The input »
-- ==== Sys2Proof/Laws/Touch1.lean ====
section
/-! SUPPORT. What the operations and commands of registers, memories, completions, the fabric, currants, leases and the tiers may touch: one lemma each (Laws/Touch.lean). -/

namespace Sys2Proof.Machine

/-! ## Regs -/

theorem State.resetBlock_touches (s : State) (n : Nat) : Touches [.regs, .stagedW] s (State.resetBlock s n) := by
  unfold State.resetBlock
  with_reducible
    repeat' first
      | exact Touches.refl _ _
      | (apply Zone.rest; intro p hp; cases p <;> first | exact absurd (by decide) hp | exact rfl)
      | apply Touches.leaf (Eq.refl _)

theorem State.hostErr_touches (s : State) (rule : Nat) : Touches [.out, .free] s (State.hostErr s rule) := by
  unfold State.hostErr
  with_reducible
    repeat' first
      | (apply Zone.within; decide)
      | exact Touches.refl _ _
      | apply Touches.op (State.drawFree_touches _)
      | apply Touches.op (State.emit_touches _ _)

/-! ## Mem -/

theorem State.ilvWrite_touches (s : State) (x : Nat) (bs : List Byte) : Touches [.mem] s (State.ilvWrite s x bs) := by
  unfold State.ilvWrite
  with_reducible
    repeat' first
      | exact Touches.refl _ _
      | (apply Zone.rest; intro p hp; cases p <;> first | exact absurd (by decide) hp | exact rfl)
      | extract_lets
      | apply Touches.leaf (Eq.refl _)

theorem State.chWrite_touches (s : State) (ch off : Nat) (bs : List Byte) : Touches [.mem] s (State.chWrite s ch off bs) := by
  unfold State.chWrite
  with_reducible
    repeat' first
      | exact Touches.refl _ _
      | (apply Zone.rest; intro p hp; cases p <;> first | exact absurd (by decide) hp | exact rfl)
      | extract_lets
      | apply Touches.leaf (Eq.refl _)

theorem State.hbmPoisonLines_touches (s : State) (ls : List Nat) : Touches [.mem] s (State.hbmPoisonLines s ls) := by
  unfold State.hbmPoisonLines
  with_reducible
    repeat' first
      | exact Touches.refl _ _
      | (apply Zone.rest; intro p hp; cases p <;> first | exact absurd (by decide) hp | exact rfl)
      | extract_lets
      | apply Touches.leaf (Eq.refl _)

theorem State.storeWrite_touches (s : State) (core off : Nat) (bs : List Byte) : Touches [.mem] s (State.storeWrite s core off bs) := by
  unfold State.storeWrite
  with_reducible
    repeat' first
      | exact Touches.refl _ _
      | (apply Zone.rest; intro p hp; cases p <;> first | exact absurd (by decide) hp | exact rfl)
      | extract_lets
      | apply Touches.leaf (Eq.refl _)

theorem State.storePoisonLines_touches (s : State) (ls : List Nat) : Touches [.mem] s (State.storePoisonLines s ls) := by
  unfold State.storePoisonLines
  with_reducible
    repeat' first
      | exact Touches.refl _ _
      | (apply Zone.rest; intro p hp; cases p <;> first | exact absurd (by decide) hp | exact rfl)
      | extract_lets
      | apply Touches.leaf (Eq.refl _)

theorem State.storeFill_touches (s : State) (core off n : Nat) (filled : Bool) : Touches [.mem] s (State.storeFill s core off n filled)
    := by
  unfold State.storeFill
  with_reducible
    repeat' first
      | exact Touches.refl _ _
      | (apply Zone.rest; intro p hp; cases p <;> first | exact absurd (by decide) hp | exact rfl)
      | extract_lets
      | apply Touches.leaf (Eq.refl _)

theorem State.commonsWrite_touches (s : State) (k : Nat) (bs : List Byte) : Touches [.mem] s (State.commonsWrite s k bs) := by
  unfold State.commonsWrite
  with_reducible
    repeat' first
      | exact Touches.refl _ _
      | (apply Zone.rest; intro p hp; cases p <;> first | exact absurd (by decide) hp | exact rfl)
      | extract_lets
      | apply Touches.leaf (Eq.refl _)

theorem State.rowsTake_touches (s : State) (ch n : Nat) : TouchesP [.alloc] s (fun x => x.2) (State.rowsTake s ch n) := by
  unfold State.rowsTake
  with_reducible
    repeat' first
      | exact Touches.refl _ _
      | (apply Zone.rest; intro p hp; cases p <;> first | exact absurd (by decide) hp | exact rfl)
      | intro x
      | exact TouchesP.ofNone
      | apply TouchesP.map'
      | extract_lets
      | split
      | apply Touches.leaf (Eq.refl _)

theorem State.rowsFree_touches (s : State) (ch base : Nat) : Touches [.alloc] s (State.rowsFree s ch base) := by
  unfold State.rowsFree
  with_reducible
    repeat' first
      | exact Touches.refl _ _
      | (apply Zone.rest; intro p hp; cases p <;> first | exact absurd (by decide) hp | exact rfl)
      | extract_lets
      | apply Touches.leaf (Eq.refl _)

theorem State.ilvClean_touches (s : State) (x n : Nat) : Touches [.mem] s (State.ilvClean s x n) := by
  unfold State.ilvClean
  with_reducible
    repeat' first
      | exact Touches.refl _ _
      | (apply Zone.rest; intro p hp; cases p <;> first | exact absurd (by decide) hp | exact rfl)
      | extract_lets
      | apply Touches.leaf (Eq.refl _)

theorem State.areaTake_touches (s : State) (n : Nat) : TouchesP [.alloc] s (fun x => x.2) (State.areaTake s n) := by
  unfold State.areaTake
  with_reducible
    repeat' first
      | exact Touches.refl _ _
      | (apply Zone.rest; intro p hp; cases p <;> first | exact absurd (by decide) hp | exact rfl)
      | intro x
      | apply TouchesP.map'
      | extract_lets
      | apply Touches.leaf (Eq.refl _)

==

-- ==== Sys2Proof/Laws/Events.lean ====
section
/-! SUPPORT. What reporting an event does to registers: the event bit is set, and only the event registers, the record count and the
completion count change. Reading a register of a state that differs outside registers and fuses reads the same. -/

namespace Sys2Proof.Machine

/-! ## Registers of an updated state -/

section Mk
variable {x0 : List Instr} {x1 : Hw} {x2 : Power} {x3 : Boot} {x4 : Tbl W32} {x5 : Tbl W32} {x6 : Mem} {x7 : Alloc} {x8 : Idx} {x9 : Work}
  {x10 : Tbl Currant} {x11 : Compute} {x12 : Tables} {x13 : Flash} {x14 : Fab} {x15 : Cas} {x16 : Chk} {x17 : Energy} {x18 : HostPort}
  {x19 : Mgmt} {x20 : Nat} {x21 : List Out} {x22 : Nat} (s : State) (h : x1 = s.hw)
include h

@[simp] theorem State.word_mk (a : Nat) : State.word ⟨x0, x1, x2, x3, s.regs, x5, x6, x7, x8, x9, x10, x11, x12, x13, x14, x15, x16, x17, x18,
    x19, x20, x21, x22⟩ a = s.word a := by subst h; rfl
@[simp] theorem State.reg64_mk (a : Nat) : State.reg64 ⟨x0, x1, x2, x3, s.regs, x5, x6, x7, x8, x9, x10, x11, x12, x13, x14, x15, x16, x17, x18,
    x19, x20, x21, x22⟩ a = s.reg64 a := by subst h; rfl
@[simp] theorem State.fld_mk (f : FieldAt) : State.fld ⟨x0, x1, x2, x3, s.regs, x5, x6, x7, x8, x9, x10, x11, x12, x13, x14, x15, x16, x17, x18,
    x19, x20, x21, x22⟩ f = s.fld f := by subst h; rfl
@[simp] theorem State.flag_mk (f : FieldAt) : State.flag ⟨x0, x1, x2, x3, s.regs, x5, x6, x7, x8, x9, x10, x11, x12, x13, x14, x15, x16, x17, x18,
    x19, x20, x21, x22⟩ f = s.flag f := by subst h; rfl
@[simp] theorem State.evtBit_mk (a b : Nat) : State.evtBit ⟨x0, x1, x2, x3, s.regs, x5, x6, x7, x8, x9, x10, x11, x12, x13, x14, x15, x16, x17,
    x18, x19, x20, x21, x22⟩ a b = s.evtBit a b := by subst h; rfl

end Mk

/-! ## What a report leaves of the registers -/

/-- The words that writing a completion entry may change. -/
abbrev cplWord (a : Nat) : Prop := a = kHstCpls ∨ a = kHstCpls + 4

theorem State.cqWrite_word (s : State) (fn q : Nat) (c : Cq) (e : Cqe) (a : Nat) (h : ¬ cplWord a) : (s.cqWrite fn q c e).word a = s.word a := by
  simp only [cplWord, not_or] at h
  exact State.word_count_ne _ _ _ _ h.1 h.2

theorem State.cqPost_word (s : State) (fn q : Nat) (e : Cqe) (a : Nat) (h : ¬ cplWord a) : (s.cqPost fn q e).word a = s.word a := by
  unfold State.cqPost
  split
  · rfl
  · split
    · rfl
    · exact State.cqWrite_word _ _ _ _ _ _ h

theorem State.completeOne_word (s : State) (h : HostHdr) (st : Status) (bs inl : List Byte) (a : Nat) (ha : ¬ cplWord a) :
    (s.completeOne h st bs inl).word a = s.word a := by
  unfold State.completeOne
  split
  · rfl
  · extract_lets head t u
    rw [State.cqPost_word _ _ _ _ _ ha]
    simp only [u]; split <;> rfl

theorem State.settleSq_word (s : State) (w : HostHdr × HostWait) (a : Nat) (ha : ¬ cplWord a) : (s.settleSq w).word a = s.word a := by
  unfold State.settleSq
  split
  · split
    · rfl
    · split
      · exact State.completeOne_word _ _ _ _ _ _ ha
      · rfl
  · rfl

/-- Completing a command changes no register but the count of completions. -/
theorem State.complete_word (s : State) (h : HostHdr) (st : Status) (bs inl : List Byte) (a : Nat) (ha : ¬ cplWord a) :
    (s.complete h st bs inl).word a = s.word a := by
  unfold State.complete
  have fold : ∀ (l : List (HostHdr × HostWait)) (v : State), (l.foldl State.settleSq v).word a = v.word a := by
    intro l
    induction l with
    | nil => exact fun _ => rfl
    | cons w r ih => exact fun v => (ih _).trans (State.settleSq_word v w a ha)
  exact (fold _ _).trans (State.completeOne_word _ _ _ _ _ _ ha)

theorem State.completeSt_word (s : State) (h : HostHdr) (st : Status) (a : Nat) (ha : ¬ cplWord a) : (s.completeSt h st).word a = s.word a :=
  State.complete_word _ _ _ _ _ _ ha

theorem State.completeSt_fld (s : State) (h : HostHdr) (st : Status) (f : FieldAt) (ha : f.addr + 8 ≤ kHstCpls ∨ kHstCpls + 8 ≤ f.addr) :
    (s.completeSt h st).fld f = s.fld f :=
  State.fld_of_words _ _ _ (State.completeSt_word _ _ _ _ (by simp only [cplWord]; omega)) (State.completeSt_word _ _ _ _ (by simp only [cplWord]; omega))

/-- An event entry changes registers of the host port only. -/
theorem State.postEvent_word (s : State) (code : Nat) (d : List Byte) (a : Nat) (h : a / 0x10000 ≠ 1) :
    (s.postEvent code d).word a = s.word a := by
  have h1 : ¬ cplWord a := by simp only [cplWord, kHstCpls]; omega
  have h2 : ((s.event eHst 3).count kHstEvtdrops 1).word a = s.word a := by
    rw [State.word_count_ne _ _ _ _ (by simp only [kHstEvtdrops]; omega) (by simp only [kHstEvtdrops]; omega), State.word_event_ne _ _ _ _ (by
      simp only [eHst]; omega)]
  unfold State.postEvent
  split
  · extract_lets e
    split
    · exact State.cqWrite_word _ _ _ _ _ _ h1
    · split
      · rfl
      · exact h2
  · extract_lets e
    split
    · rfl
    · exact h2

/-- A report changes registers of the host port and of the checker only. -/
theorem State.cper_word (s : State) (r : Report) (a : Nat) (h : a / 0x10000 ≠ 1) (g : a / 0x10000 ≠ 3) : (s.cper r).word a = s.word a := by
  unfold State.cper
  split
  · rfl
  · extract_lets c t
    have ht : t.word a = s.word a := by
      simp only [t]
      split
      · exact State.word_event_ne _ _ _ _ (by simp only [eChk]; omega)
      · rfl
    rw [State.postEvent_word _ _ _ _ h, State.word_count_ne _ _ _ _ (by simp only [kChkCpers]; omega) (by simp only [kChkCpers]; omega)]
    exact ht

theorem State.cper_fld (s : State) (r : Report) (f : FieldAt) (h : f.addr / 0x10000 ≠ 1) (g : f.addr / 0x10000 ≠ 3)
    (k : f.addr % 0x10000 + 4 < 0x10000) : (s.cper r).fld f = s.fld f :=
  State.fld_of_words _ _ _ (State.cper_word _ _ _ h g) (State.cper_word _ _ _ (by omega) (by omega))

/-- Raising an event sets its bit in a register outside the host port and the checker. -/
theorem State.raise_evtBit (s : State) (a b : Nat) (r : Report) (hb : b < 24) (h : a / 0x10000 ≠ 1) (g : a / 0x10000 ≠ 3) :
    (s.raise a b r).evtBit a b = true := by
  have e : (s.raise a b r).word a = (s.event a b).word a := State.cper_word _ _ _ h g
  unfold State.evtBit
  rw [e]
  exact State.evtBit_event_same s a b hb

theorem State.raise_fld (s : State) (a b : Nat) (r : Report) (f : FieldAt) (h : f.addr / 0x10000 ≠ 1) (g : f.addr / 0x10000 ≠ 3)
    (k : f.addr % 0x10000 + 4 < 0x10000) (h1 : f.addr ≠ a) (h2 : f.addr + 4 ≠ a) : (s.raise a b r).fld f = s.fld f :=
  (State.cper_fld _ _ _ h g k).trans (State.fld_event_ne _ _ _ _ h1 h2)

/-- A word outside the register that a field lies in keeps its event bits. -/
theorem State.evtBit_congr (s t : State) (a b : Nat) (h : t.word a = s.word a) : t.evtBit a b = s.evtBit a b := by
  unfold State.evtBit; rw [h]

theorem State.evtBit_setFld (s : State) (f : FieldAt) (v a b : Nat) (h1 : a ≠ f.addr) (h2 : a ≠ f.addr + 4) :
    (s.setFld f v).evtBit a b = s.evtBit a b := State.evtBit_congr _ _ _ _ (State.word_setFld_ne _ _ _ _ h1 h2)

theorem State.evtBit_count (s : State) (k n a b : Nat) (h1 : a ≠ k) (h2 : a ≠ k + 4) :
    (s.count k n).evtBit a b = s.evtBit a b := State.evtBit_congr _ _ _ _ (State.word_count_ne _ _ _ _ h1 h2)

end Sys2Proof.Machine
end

Directions »
Begin at the line above that has "(State.cper_fld _ _" and stop after the line that has "unfold State.evtBit; rw [h]", copying each line exactly and adding nothing else.

Solution to this problem »
  (State.cper_fld _ _ _ h g k).trans (State.fld_event_ne _ _ _ _ h1 h2)

/-- A word outside the register that a field lies in keeps its event bits. -/
theorem State.evtBit_congr (s t : State) (a b : Nat) (h : t.word a = s.word a) : t.evtBit a b = s.evtBit a b := by
  unfold State.evtBit; rw [h]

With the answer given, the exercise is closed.